In this project, we analyzed geological data from three regions to identify the most profitable and least risky location for new oil well development on behalf of OilyGiant. Using linear regression models, we predicted the potential volume of reserves and applied strict business conditions, including budget constraints and acceptable risk thresholds.

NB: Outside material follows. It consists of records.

-- ==== Sys2Proof/Machine/Mr.lean ====
section
/-!
DEFINITION. Machine/Mr.lean: the region table (11): keys and generations (R328 to R330), the checks of Table 11-3
(R337), admissions and their end (R338, R347), the fault table (R342 to R344) and revocation (R348).
-/

namespace Sys2Proof.Machine

def setMr (s : State) (f : MrSt → MrSt) : State := { s with mr := f s.mr }

/-- The entries of the region table (R329). -/
def mrSize (s : State) : Nat := s.txn.arm.regionSize

/-- The generation after the present one: modulo 2^15, skipping 0 (R330). -/
def nextGen (g : Nat) : Nat := if (g + 1) % 2 ^ 15 = 0 then 1 else (g + 1) % 2 ^ 15

/-- The first free entry after the most recently registered one, ascending and wrapping at SIZE (R330). -/
def freeRegion (s : State) : Option Nat :=
  let n := mrSize s
  ((List.range n).map fun k => (s.mr.lastIdx + k) % n).find? fun i => rd s F.mrEntryState i == 0

/-- The key of an entry (R328). -/
def keyOf (s : State) (i : Nat) : Nat := i + rd s F.mrEntryGen i * 2 ^ 17

/-- The entry that a key names (step 1 of Table 11-3). -/
def regionOf (s : State) (key : Nat) : Option Nat :=
  let i := key % 2 ^ 17
  if i < mrSize s ∧ rd s F.mrEntryState i ≠ 0 ∧ rd s F.mrEntryGen i = key / 2 ^ 17 then some i else none

/-- A region written by a registration (R334): STATE ACTIVE, IN_USE, the generation raised. -/
def register (s : State) (i hp fn dom off len dva pkrr rd' wr' at' pkMode : Nat) : State :=
  let gen := nextGen (rd s F.mrEntryGen i)
  let w0 := 1 + 4 + rd' * 8 + wr' * 16 + at' * 32 + pkMode * 64 + fn * 256 + hp * 2 ^ 16 + dom * 2 ^ 20 + pkrr % 2 ^ 32 * 2 ^ 32
  let base := 0x06C00000 + 32 * i
  let s := csrPut s base (BitVec.ofNat 64 w0)
  let s := csrPut s (base + 8) (BitVec.ofNat 64 (off % 2 ^ 46 + gen * 2 ^ 46))
  let s := csrPut s (base + 16) (BitVec.ofNat 64 (len % 2 ^ 47))
  let s := csrPut s (base + 24) (BitVec.ofNat 64 (dva % 2 ^ 48))
  setMr s fun m => { m with lastIdx := (i + 1) % mrSize s }

/-- A region freed (R348): every field cleared but GEN. -/
def freeEntry (s : State) (i : Nat) : State :=
  let gen := rd s F.mrEntryGen i
  let base := 0x06C00000 + 32 * i
  let s := csrPut s base 0
  let s := csrPut s (base + 8) (BitVec.ofNat 64 (gen * 2 ^ 46))
  csrPut (csrPut s (base + 16) 0) (base + 24) 0

/-- Regions that a VF holds, REVOKING included (Table 11-2 row 4). -/
def regionsOf (s : State) (hp fn : Nat) : List Nat :=
  (s.csr.filterMap fun (e : Nat × Word) =>
    if 0x06C00000 ≤ e.1 ∧ e.1 < 0x07000000 ∧ e.1 % 32 = 0 then some ((e.1 - 0x06C00000) / 32) else none).filter
    fun i => rd s F.mrEntryState i != 0 && rd s F.mrEntryHp i == hp && rd s F.mrEntryFunc i == fn

/-- Every region in use. -/
def regionsUsed (s : State) : List Nat :=
  (s.csr.filterMap fun (e : Nat × Word) =>
    if 0x06C00000 ≤ e.1 ∧ e.1 < 0x07000000 ∧ e.1 % 32 = 0 then some ((e.1 - 0x06C00000) / 32) else none).filter
    fun i => rd s F.mrEntryState i != 0

/-! ### Epochs and accesses -/

/-- The current configuration epoch (R55, R59). -/
def epochNow (s : State) : Nat := rd s F.txnEpochEpoch

/-- MR_EPOCH_DONE: the highest epoch below which no admitted access is unfinished (R347). -/
def refreshEpochDone (s : State) : State :=
  wr s F.mrEpochDoneEpoch (s.mr.epochs.foldl (fun n e => min n e.1) (epochNow s))

/-- An admission (R337 step 6). -/
def admitTo (s : State) (i : Nat) : State × (Nat × Nat) :=
  let e := epochNow s
  let s := wr (pmCount s 0x68 0 1 1) F.mrEntryInflight (rd s F.mrEntryInflight i + 1) i
  (refreshEpochDone (setMr s fun m => { m with epochs := mset m.epochs e (mgetD m.epochs e 0 + 1) }), (i, e))

/-- An admission's end (R338): INFLIGHT falls; a region being revoked whose count reaches 0 starts its zero-length read
(R348). -/
def leave (s : State) (x : Option (Nat × Nat)) : State :=
  match x with
  | none => s
  | some (i, e) =>
    let s := wr s F.mrEntryInflight (rd s F.mrEntryInflight i - 1) i
    let n := mgetD s.mr.epochs e 0
    let s := refreshEpochDone (setMr s fun m => { m with epochs := if n ≤ 1 then mdel m.epochs e else mset m.epochs e (n - 1) })
    if rd s F.mrEntryInflight i = 0 ∧ rd s F.mrEntryState i = 2 then
      emit (setMr s fun m => { m with revokes := mmod m.revokes i fun r => { r with reading := true } })
        (.hostRead (rd s F.mrEntryHp i) 0 0)
    else s

/-- An access to host memory begun. -/
def beginAcc (s : State) (a : Acc) : State :=
  setMr s fun m => { m with accs := mset m.accs m.nextAcc a, nextAcc := m.nextAcc + 1 }

/-- An access ended. -/
def endAcc (s : State) (id : Nat) (a : Acc) : State :=
  leave (setMr s fun m => { m with accs := mdel m.accs id }) a.mr

/-- Bytes written to host memory through a port, piece by piece. -/
def writePieces (s : State) (hp : Nat) : List (Nat × Nat) → List Byte → State
  | [], _ => s
  | (a, n) :: t, bs => writePieces (emit s (.hostBytes hp a (bs.take n))) hp t (bs.drop n)

/-- Reads of host memory started, piece by piece. -/
def readPieces (s : State) (hp : Nat) : List (Nat × Nat) → State
  | [] => s
  | (a, n) :: t => readPieces (emit s (.hostRead hp a n)) hp t

/-! ### The checks of Table 11-3 -/

/-- The right that an opcode needs (R336): 0 RD, 1 WR, 2 AT. -/
def rightOf (op : Nat) : Nat := if op = opGetReq then 0 else if op = opAtomic ∨ op = opLock then 2 else 1

/-- The bytes that a packet touches, as offsets and lengths (R336); `opLen` is the operand bytes of an atomic or lock
operation. -/
def touched (p : Pkt) (opLen : Nat) : List (Nat × Nat) :=
  if p.op = opPut then
    let n := if hasFlag p flFlag then p.len - 16 else p.len
    (p.off + 4096 * p.psn, n) ::
      (if hasFlag p flFlag then [(ofBytes ((p.payload.drop (p.len - 16)).take 8) % 2 ^ 46, 8)] else [])
  else if p.op = opGetReq then
    let w := ofBytes (p.payload.take 8)
    let total := w % 2 ^ 31
    let count := bits w 31 7
    let first := min total (4096 * p.psn)
    [(p.off + first, min total (4096 * (p.psn + count)) - first)]
  else if p.op = opMcPut then [(p.off + 4096 * p.psn, p.len)]
  else [(p.off, opLen)]

/-- The answer of Table 11-3 steps 1 to 6: a NACK kind with its BACKOFF_US, or what the packet is admitted with. -/
inductive MrAnswer where
  | nack (s : State) (kind backoff : Nat)
  | admitted (s : State) (a : Adm)

/-- The checks of Table 11-3 up to admission (R337). -/
def mrCheck (s : State) (p : Pkt) (opLen : Nat) : MrAnswer :=
  match regionOf s p.key, ctxOf s p.ec with
  | some i, some c =>
    let spans := touched p opLen
    let right := rightOf p.op
    let base := rd s F.mrEntryOffBase i
    let len := rd s F.mrEntryLen i
    if rd s F.mrEntryDomain i ≠ c.dom then .nack (inc s F.mrCnt0KeyInvalid) 7 0
    else if rd s F.mrEntryState i ≠ 1 then .nack (inc s F.mrCnt1Revoked) 10 0
    else if (if right = 0 then rd s F.mrEntryRd i else if right = 1 then rd s F.mrEntryWr i else rd s F.mrEntryAt i) = 0 then
      .nack (inc s F.mrCnt0AccessDenied) 8 0
    else if !(spans.all fun x => x.2 == 0 || (decide (base ≤ x.1) && decide (x.1 + x.2 ≤ base + len))) then .nack (inc s F.mrCnt1Bounds) 9 0
    else if rd s F.mrEntryInflight i = 65535 then .nack s 1 (rd s F.mrPageCfgBackoffUs)
    else
      let (s, e) := admitTo s i
      let pkrr := if rdb s F.mrEntryPkMode i then rd s F.mrEntryPkrr i else c.pkrr
      .admitted s
        { mr := some e, dom := c.dom, hp := rd s F.mrEntryHp i, fn := rd s F.mrEntryFunc i, pkrr := pkrr, cls := right,
          spans := spans.map fun x => (rd s F.mrEntryDva i + (x.1 - base), x.2), recv := none }
  | _, _ => .nack (inc s F.mrCnt0KeyInvalid) 7 0

/-! ### The fault table -/

/-- MR_PAGE_STAT brought into step with the fault table. -/
def refreshPageStat (s : State) : State :=
  wr (wr s F.mrPageStatOpen s.mr.faults.length) F.mrPageStatFailed (mcount s.mr.faults fun _ f => f.failed)

/-- The fault-table entry of a page. -/
def faultFor (s : State) (dom page : Nat) : Option (Nat × FaultEnt) :=
  s.mr.faults.find? fun e => e.2.dom == dom && e.2.page == page

/-- A paging fault on a page (R342): it joins the page's entry, or takes the lowest free one, which writes PAGE_FAULT
to the domain's function; with the table full it takes none. -/
def pageFault (s : State) (dom page kind cls : Nat) : State × Option (Nat × FaultEnt) :=
  match faultFor s dom page with
  | some e => (s, some e)
  | none =>
    match mfree s.mr.faults 4096 with
    | none => (s, none)
    | some id =>
      let f : FaultEnt := ⟨dom, page, kind, cls, false, s.timeNs⟩
      let s := refreshPageStat (setMr s fun m => { m with faults := mset m.faults id f })
      let w0 := 0x30 + kind * 2 ^ 8 + cls * 2 ^ 12 + id * 2 ^ 16 + dom * 2 ^ 28
      (event s (rd s F.xlDomHp dom) (rd s F.xlDomFunc dom) w0 (page * 4096), some (id, f))

/-- A fault-table entry freed. -/
def freeFault (s : State) (id : Nat) : State :=
  refreshPageStat (setMr s fun m => { m with faults := mdel m.faults id })

/-- The messages that stall on a fault-table entry. -/
def stalledOn (s : State) (id : Nat) : List Slot :=
  (s.tp.slots.filter fun e => e.2.stall == some id).map (·.2)

/-- The receives whose data stalls on a fault-table entry. -/
def stalledRecvs (s : State) (id : Nat) : List (Nat × Recv) := s.mt.recvs.filter fun e => e.2.stall == some id

def setRecv (s : State) (id : Nat) (r : Recv) : State := { s with mt := { s.mt with recvs := mset s.mt.recvs id r } }

/-- Collective operations whose result stalls on a fault-table entry, released to retry, or failed (R404). -/
def unstallOps (s : State) (id : Nat) (fail : Bool) : State :=
  (s.cl.groups.filter fun e => e.2.ops.any fun o => o.2.stall == some id).foldl (fun s e =>
    let f : Nat → CollOp → CollOp := fun _ o =>
      if o.stall == some id then
        { o with stall := none, failed := o.failed || fail, pend := (if fail then [] else o.pend) }
      else o
    let g := { e.2 with ops := mmap e.2.ops f }
    tell { s with cl := { s.cl with groups := mset s.cl.groups e.1 g } } (.collRetry e.1)) s

/-- The WQs whose next descriptor stalls on a fault-table entry. -/
def stalledWqs (s : State) (id : Nat) : List (Nat × Wq) := s.hi.wqs.filter fun e => e.2.stall == some id

/-- Whether a collective operation stalls on a fault-table entry. -/
def stalledOps (s : State) (id : Nat) : Bool := s.cl.groups.any fun e => e.2.ops.any fun o => o.2.stall == some id

/-- Those WQs no longer stalled. -/
def unstallWqs (s : State) (id : Nat) : State :=
  { s with hi := { s.hi with wqs := mmap s.hi.wqs fun _ w => if w.stall = some id then { w with stall := none } else w } }

/-- Stalled work released to translate afresh (R340). -/
def releaseStalled (s : State) (id : Nat) : State :=
  let s := (stalledOn s id).foldl (fun s m => tell (setSlot s { m with stall := none }) (.slotRetry m.msgid)) s
  let s := (stalledRecvs s id).foldl (fun s e => tell (setRecv s e.1 { e.2 with stall := none }) (.recvRetry e.1)) s
  unstallWqs (unstallOps s id false) id

/-- Stalled work ended with a descriptor error of a kind (R343, R323); a receive whose data cannot be placed ends with
PLACE_ERROR. -/
def failStalled (s : State) (id kind : Nat) : State :=
  let s := (stalledOn s id).foldl (fun s m => endMsg s { m with stall := none } 15 kind 0) s
  let s := (stalledRecvs s id).foldl (fun s e =>
    tell (setRecv s e.1 { e.2 with stall := none, failed := true, pend := [] }) (.recvRetry e.1)) s
  let s := (stalledWqs s id).foldl (fun s e => tell s (.descFail e.1 kind)) s
  unstallWqs (unstallOps s id true) id

/-- RETRY: the entry is freed, and stalled work retries (R343). -/
def resolveRetry (s : State) (id : Nat) : State := freeFault (releaseStalled s id) id

/-- FAIL: stalled work ends with the entry's KIND, and the entry stays FAILED (R343). -/
def resolveFail (s : State) (id : Nat) (f : FaultEnt) : State :=
  refreshPageStat (setMr (failStalled s id f.kind) fun m =>
    { m with faults := mset m.faults id { f with failed := true, since := s.timeNs } })

/-- The fault-table entries of a domain freed, its stalled work ending with kind DOMAIN (R350, R323). -/
def freeDomainFaults (s : State) (dom : Nat) : State :=
  (s.mr.faults.filter fun e => e.2.dom == dom).foldl (fun s e => freeFault (failStalled s e.1 2) e.1) s

/-! ### Revocation -/

/-- The mark phase (R348): STATE becomes REVOKING; with nothing in flight the zero-length read starts at once. -/
def markRevoking (s : State) (i : Nat) (r : Revoke) : State :=
  let s := wr s F.mrEntryState 2 i
  let now := rd s F.mrEntryInflight i == 0
  let s := setMr s fun m => { m with revokes := mset m.revokes i { r with reading := now } }
  if now then emit s (.hostRead (rd s F.mrEntryHp i) 0 0) else s

/-- Results of MR_CMDs reported in issue order (R349). -/
def retireCmds : Nat → State → State
  | 0, s => s
  | n + 1, s =>
    let d := (rd s F.mrCmdStatDone + 1) % 65536
    match mget s.mr.results d with
    | some r =>
      retireCmds n (wr (wr (setMr s fun m => { m with results := mdel m.results d }) F.mrCmdStatDone d) F.mrCmdStatLastResult r)
    | none => s

/-- The result of one MR_CMD known. -/
def cmdResult (s : State) (seq r : Nat) : State :=
  retireCmds 64 (setMr s fun m => { m with results := mset m.results seq r })

end Sys2Proof.Machine
end

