/-- A void range (R166): its FSEQs count as received, and those not passed or credited before add to CRED of its VC. -/
def takeVoid (s : State) (p base count vc : Nat) : State :=
  let l := linkOf s p
  let qs := (List.range count).map fun i => (base + i) % 2 ^ 24
  let fresh := qs.filter fun q => decide (fdist (rd s F.llStatRxNext p) q < 2 ^ 23) && !l.voided.contains q
  let s := setLink s p { l with freed := addAt l.freed vc fresh.length (2 ^ 16), news := l.news || !fresh.isEmpty,
                                voided := l.voided ++ fresh }
  qs.foldl (fun s q => takeFlit s p q []) s

/-- The data of a frame (R137, R152, R154, R166); in RECOVER only its duplicates are looked at (R155). -/
def takeData (s : State) (p : Nat) (slots : List Flit) (w0 w1 : Nat) : State :=
  let newBase := bits w0 0 24
  let newCount := bits w0 24 6
  let rplCount := bits w0 30 6
  let void := bitAt w0 36
  let rplBase := bits w1 0 24
  let s := if linkState s p = lsRecover ∧ rplBase = rd s F.llStatRxNext p ∧ (0 < rplCount ∨ newBase = rplBase) then
      setState s p (if baseOf s = 3 then lsTest else if (linkOf s p).draining then lsDrain else lsUp)
    else s
  if linkState s p = lsRecover then
    let qs := (if void then [] else (List.range rplCount).map (rplBase + ·)) ++ (List.range newCount).map (newBase + ·)
    qs.foldl (fun s q => takeFlit s p (q % 2 ^ 24) zeroFlit) s
  else
    let s := if !void && decide (0 < rplCount) then noteGap s p rplBase else s
    let s := if void then takeVoid s p rplBase rplCount (bits w0 37 3) else (List.range rplCount).foldl (fun s i => takeFlit s p ((rplBase + i) % 2 ^ 24) (slots.getD i [])) s
    let s := noteGap s p newBase
    let from' := if void then 0 else rplCount
    (List.range newCount).foldl (fun s i => takeFlit s p ((newBase + i) % 2 ^ 24) (slots.getD (from' + i) [])) s

/-- Lanes that the partner has withdrawn leave S until its LANE_MARK shows RX_READY again; PHASE of a lane on its own slice reads 4
(R161). -/
def followLanes (s : State) (p : Nat) : State :=
  ((unitLanes s p).zipIdx).foldl (fun (s : State) (e : Nat × Nat) =>
    if laneReady s e.1 = true ∧ bitAt (linkOf s p).peerLanes e.2 = false then
      setLane (if rdb s F.lnStatOnSpare e.1 then s else wr s F.lnStatPhase 4 e.1) e.1
        { laneSt s e.1 with outside := true, partnerReady := false }
    else s) s

/-- The pairs that make a unit's frame, in the lanes' logical order (R111, R120): of the lanes that delivered one in its period, those
that carried data in it, or in the pair before it. -/
def frameLanes (s : State) (p : Nat) (lanes : List Nat) : List RxPair :=
  (List.range 4).filterMap fun i =>
    ((unitLanes s p).find? fun n => lanes.contains n && rd s F.lnStatLlane n == i && (match (laneSt s n).pair with
      | some x => x.wasData || (!x.bad && !x.ctrl)
      | none => false)).bind fun n => (laneSt s n).pair

/-- The pairs that a frame has used. -/
def clearPairs (s : State) (p : Nat) : State :=
  (unitLanes s p).foldl (fun (s : State) n => setLane s n { laneSt s n with pair := none }) s

/-- A frame received (R139, R156 to R159): lost when a block of it is bad (R112), when a lane of it delivered lane-control groups, or
when its FCRC fails. -/
def takeFrame (s : State) (p : Nat) (on : List Nat) : State :=
  let st := linkState s p
  let lanes := frameLanes s p on
  let slots := gatherSlots (lanes.map (·.blocks))
  let s := clearPairs s p
  match slots.getLast? with
  | none => s
  | some c =>
    let w0 := fcfWord c 0
    let w2 := fcfWord c 2
    let w3 := fcfWord c 3
    let body := bits w0 40 2
    if st = lsDown then s
    else if lanes.any (fun x => x.bad || x.ctrl) || frameCrc slots != fcfWord c 15 % 2 ^ 32 || decide (2 ≤ body) then
      inc s F.llCnt0LostFrames 1 p
    else
      let s := setLink s p { linkOf s p with lastGood := s.timeNs, peerLanes := bits w0 42 4 }
      let s := followLanes s p
      let isInit := body == 1 && bits w2 0 8 == 1
      if st = lsInit then
        if isInit then takeInit s p w2 w3 (fcfWord c 4) (fcfWord c 5)
        else if body = 1 ∧ bits w2 0 8 = 3 ∧ 3 ≤ bits w2 8 8 then takeMgmt s p w2 w3
        else
          let s := initCheck s p true
          if linkState s p = lsInit then s
          else
            let s := if body = 1 then takeMgmt s p w2 w3 else takeReturn s p w2 w3 (fcfWord c 4)
            if linkState s p = lsDown then s else refreshLink (takeData s p slots w0 (fcfWord c 1)) p
      else
        let s := if body = 1 then takeMgmt s p w2 w3 else if st = lsHeld then s else takeReturn s p w2 w3 (fcfWord c 4)
        let now' := linkState s p
        if now' = lsDown ∨ now' = lsHeld ∨ isInit = true then s
        else refreshLink (drainCheck (takeData s p slots w0 (fcfWord c 1)) p) p

/-! ### Sending -/

/-- A control flit with its FCRC for the given data slots. -/
def sealFrame (data : List Flit) (ws : List Nat) : List Flit :=
  let body := (List.range 15).flatMap fun i => toBytes 8 (nth ws i)
  let c := body ++ List.replicate 8 0
  let slots := data ++ [c]
  data ++ [body ++ toBytes 4 (frameCrc slots) ++ List.replicate 4 0]

/-- Word 2 of an INIT record of this side. -/
def initWord (s : State) (p : Nat) : Nat :=
  let l := linkOf s p
  1 + bit l.peerSeen * 2 ^ 8 + roleOf s p * 2 ^ 9 + bit s.txn.arm.trunked * 2 ^ 11 + p % 128 * 2 ^ 12 + members s % 128 * 2 ^ 19
    + selfId s * 2 ^ 26 + l.probe * 2 ^ 44 + l.peerProbe * 2 ^ 52

/-- RETURN words 2 to 4 of this side, with the first gap whose NACK is due (R152). -/
def returnWords (s : State) (p : Nat) : State × List Nat :=
  let l := linkOf s p
  let g := l.gaps.find? (·.due)
  let nack := match g with
    | some g => g.base * 2 ^ 24 + g.count % 2 ^ 16 * 2 ^ 48
    | none => 0
  let gaps := match g with
    | some g => l.gaps.map fun x => if x = g then { x with due := false, nacks := x.nacks + 1, lastAt := s.timeNs } else x
    | none => l.gaps
  let s := if g.isSome then inc s F.llCnt1Nacks 1 p else s
  let cred := fun k => (List.range 4).foldl (fun n i => n + nth l.freed (4 * k + i) % 2 ^ 16 * 2 ^ (16 * i)) 0
  (setLink s p { l with gaps := gaps, news := false, rxSince := 0, lastReturn := s.timeNs, retDue := false },
    [rd s F.llStatRxNext p + nack, cred 0, cred 1])

/-- The AGE that a head flit carries when it is transmitted now, and the flit with it (R87): the arrival AGE, the residence, and 1. -/
def reAge (s : State) (f : Flit) (age builtAt : Nat) : Nat × Flit :=
  let a := age + ceilDiv (s.timeNs - builtAt) 1000 + 1
  let h := { hdrOf f with age := min a 1023 }
  (a, patchHead { h with hcrc := hcrcOf h } f)

/-- The AGE and the flit of a retransmitted head (R97, R166). -/
def reageHead (s : State) (e : RplEnt) : Nat × Flit := reAge s e.flit e.age e.builtAt

/-- The entry of the replay buffer that a flit becomes with its FSEQ (R141). -/
def rplEntry (t : TxFlit) (fseq : Nat) (f : Flit) : RplEnt :=
  ⟨fseq, f, t.vc, t.pkt, t.head, t.flits, t.injected, t.req, t.ec, t.msgid, t.psn, t.builtAt, t.age, false, false⟩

We followed a structured approach:
- Preprocessed and validated the data
- Trained and evaluated models for each region
- Calculated expected profits and minimum viable production volumes
- Applied the bootstrapping technique to estimate variability and risk

After evaluating all three regions, **Region 1** emerged as the most promising location. It provided:
- The **highest expected profit**
- A **low risk of loss (under 2.5%)**
- A favorable balance between predicted reserves and business constraints

The results of this study can guide strategic investment decisions with a data-driven approach. Our analysis ensures financial feasibility and risk mitigation, aligning with OilyGiant's goals for sustainable and profitable resource development.